# [Collected data]
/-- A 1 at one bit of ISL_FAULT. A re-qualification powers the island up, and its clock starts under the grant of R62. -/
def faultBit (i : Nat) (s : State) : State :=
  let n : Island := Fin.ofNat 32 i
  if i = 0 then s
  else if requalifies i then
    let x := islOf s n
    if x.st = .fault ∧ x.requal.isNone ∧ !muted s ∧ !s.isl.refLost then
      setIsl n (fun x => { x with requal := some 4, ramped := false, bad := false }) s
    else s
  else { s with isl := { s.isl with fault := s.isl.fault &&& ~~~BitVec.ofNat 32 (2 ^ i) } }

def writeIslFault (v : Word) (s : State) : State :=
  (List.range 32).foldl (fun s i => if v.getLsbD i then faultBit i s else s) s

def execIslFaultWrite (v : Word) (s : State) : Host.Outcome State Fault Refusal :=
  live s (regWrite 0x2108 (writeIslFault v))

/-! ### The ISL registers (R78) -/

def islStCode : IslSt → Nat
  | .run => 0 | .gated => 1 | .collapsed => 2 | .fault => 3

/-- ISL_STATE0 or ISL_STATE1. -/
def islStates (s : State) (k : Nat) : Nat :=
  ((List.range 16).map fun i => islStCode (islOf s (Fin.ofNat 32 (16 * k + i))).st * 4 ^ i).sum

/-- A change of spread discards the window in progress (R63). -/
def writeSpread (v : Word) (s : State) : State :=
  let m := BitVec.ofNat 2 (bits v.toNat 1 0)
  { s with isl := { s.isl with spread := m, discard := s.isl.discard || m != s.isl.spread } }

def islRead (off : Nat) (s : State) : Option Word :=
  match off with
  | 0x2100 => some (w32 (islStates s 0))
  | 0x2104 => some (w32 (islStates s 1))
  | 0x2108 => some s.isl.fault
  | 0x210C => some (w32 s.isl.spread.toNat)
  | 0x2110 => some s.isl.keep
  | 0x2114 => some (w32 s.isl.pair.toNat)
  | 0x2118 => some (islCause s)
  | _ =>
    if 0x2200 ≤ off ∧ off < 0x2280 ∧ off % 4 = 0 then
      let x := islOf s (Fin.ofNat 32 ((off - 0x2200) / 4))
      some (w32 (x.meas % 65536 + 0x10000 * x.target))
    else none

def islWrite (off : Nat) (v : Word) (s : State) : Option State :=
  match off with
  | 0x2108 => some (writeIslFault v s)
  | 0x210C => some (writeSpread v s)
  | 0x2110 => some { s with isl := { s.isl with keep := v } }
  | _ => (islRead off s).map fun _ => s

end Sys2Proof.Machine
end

# [DESCRIPTION OF THE TASK]
Could the data above be returned exactly as it stands?

# [RESULT FOR THIS EXERCISE]
/-- A 1 at one bit of ISL_FAULT. A re-qualification powers the island up, and its clock starts under the grant of R62. -/
def faultBit (i : Nat) (s : State) : State :=
  let n : Island := Fin.ofNat 32 i
  if i = 0 then s
  else if requalifies i then
    let x := islOf s n
    if x.st = .fault ∧ x.requal.isNone ∧ !muted s ∧ !s.isl.refLost then
      setIsl n (fun x => { x with requal := some 4, ramped := false, bad := false }) s
    else s
  else { s with isl := { s.isl with fault := s.isl.fault &&& ~~~BitVec.ofNat 32 (2 ^ i) } }

def writeIslFault (v : Word) (s : State) : State :=
  (List.range 32).foldl (fun s i => if v.getLsbD i then faultBit i s else s) s

def execIslFaultWrite (v : Word) (s : State) : Host.Outcome State Fault Refusal :=
  live s (regWrite 0x2108 (writeIslFault v))

/-! ### The ISL registers (R78) -/

def islStCode : IslSt → Nat
  | .run => 0 | .gated => 1 | .collapsed => 2 | .fault => 3

/-- ISL_STATE0 or ISL_STATE1. -/
def islStates (s : State) (k : Nat) : Nat :=
  ((List.range 16).map fun i => islStCode (islOf s (Fin.ofNat 32 (16 * k + i))).st * 4 ^ i).sum

/-- A change of spread discards the window in progress (R63). -/
def writeSpread (v : Word) (s : State) : State :=
  let m := BitVec.ofNat 2 (bits v.toNat 1 0)
  { s with isl := { s.isl with spread := m, discard := s.isl.discard || m != s.isl.spread } }

def islRead (off : Nat) (s : State) : Option Word :=
  match off with
  | 0x2100 => some (w32 (islStates s 0))
  | 0x2104 => some (w32 (islStates s 1))
  | 0x2108 => some s.isl.fault
  | 0x210C => some (w32 s.isl.spread.toNat)
  | 0x2110 => some s.isl.keep
  | 0x2114 => some (w32 s.isl.pair.toNat)
  | 0x2118 => some (islCause s)
  | _ =>
    if 0x2200 ≤ off ∧ off < 0x2280 ∧ off % 4 = 0 then
      let x := islOf s (Fin.ofNat 32 ((off - 0x2200) / 4))
      some (w32 (x.meas % 65536 + 0x10000 * x.target))
    else none

def islWrite (off : Nat) (v : Word) (s : State) : Option State :=
  match off with
  | 0x2108 => some (writeIslFault v s)
  | 0x210C => some (writeSpread v s)
  | 0x2110 => some { s with isl := { s.isl with keep := v } }
  | _ => (islRead off s).map fun _ => s

end Sys2Proof.Machine
end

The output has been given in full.